BEGIN
/-- What the movers and the table descriptors store. R36, R249, R302, R308, R334, R370, R381. The model's own choices in it: log 38,
40, 42. -/
def Obligations.DescriptorEffects : Prop :=
  ((∀ (s : State) (id : Nat) (w : Work), Starts s id (ofKind 0x00) w [] (nopCodes s w) →
    Does (.nop id) s fun t => Ended t id { w.res with status := 0 } ∧ SameMem s t ∧ RegsBut s t [regKey w.on (Reg.seqPartStatus w.part)] ∧ t.ctrs = s.ctrs) ∧
  (∀ (s : State) (id : Nat) (w : Work), s.memWf = true → Starts s id (ofKind 0x01) w (copyRanges s w) (copyCodes s w) →
    (w.cpSrc + w.cpLen ≤ w.cpDst ∨ w.cpDst + w.cpLen ≤ w.cpSrc) →
    Does (.copy id) s fun t => Wrote (s.stageIf w (w.f 24 4)) t w.cpDst ((s.stageIf w (w.f 24 4)).bytes w.cpSrc w.cpLen) ∧
      Ended t id { w.res with poison := w.res.poison || (s.stageIf w (w.f 24 4)).tagged w.cpSrc w.cpLen } ∧ RegsBut s t [regKey w.on (Reg.seqPartStatus w.part)]) ∧
  (∀ (s : State) (id : Nat) (w : Work), s.memWf = true → Starts s id (ofKind 0x02) w (inlineRanges s w) (inlineCodes s w) →
    Does (.copyInline id) s fun t => Wrote s t (w.addr 8) w.inlineData ∧ Ended t id { w.res with status := 0 } ∧ RegsBut s t [regKey w.on (Reg.seqPartStatus w.part)]) ∧
  (∀ (s : State) (id : Nat) (w : Work), Starts s id (ofKind 0x03) w [] (markCodes s w) →
    Does (.layerMark id) s fun t => t.regN w.die (Reg.seqCurLayer w.part) = w.f 8 2 % 2 ^ 32 ∧ SameMem s t ∧
      (∃ v, t.work id = some v ∧ v.ended = true ∧ v.res.status = 0) ∧
      (w.bit 10 0 = false → t.lists = s.lists)) ∧
  (∀ (s : State) (id : Nat) (w : Work), s.memWf = true → Starts s id (ofKind 0x04) w [] (placeCodes s w) →
    Does (.place id) s fun t => Wrote s t (s.objAddr w.die w.plObj) ((w.bytes.drop 12).take 32) ∧ Ended t id { w.res with status := 0 } ∧
      t.ctr w.die (Reg.seqCntLo 0) = Nat.min ctrMax (s.ctr w.die (Reg.seqCntLo 0) + 1)) ∧
  (∀ (s : State) (id : Nat) (w : Work), Starts s id (ofKind 0x05) w (pfRanges s w) (pfCodes s w) →
    Does (.prefetch id) s fun t => t.lists = s.lists ++ [w.pfList] ∧ SameMem s t ∧ RegsBut s t [regKey w.on (Reg.seqPartStatus w.part)] ∧
      ∃ v, t.work id = some v ∧ v.started = true ∧ v.ended = w.ended)) ∧
  ((∀ (s : State) (id : Nat) (w : Work), s.memWf = true → Starts s id (ofKind 0x38) w [] (twinSetCodes s w) →
    Does (.twin id) s fun t => Wrote s t (s.twinAddr w.die w.twObj) (w.twNew.bytes ++ natLe 6 0) ∧ Ended t id { w.res with status := 0 }) ∧
  (∀ (s : State) (id : Nat) (w : Work), s.memWf = true → Starts s id (ofKind 0x39) w [] (revertCodes s w) →
    Does (.revert id) s fun t => Wrote s t (s.twinAddr w.die w.twObj)
      { s.twin w.die w.twObj with staged := true, revert := true, group := w.group, prev := false }.bytes ∧ Ended t id { w.res with status := 0 }) ∧
  (∀ (s : State) (id : Nat) (w : Work), s.memWf = true → Starts s id (ofKind 0x3B) w (domainSetRanges s w) (domainSetCodes s w) →
    Does (.domainSet id) s fun t => Wrote s t (s.domAddr w.domain) (spliceAt (s.bytes (w.addr 10) 64) 16 (natLe 9 0)) ∧
      kvFind t.whl.entries (s.domAddr w.domain) = some (s.bytes (s.domTemplate w).members (8 * (s.domTemplate w).n)) ∧
      Ended t id { w.res with status := 0 }) ∧
  (∀ (s : State) (id : Nat) (w : Work), s.memWf = true → Starts s id (isColl (· == 7)) w (groupSetRanges s w) (groupSetCodes s w) →
    Does (.groupSet id) s fun t => Wrote s t (s.grpAddr w.die w.cgrp) (spliceAt (s.bytes w.cSrc 64) 16 (natLe 4 0)) ∧
      kvFind t.whl.entries (s.grpAddr w.die w.cgrp) = some (s.bytes (s.grpTemplate w).members (8 * (s.grpTemplate w).n)) ∧
      Ended t id { w.res with status := 0 }) ∧
  (∀ (s : State) (id : Nat) (w : Work), Starts s id (isConn 0) w (tmplRanges s w) (createCodes s w) →
    s.memWf = true → Does (.connCreate id) s fun t => t.ctx w.die w.cConn = s.newCtx w ∧ Ended t id { w.res with status := 0 }) ∧
  (∀ (s : State) (id : Nat) (w : Work), s.memWf = true → Starts s id (isConn 3) w (queryRanges s w) (queryCodes s w) →
    Does (.connQuery id) s fun t => Wrote s t w.cAddr (s.ctx w.die w.cConn) ∧ Ended t id { w.res with status := 0 }) ∧
  (∀ (s : State) (id : Nat) (w : Work), s.memWf = true → Starts s id (isRegion false) w [] (registerCodes s w) →
    Does (.register id) s fun t => Wrote s t (s.regnAddr w.die (w.f 12 3)) (s.newRegion w).bytes ∧
      Ended t id { w.res with detail0 := 256 * w.f 12 3 + (s.newRegion w).gen }) ∧
  (∀ (s : State) (id : Nat) (w : Work), s.memWf = true → Starts s id (isRegion true) w [] (invalCodes s w) →
    Does (.invalidate id) s fun t => Wrote s t (s.regnAddr w.die (w.f 12 3))
      { s.region w.die (w.f 12 3) with valid := false, gen := ((s.region w.die (w.f 12 3)).gen + 1) % 256 }.bytes))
END
> _Work to be completed_: Once the lines above that include "cgrp" are counted, report the number and nothing else.

> _Reply to the task_: 2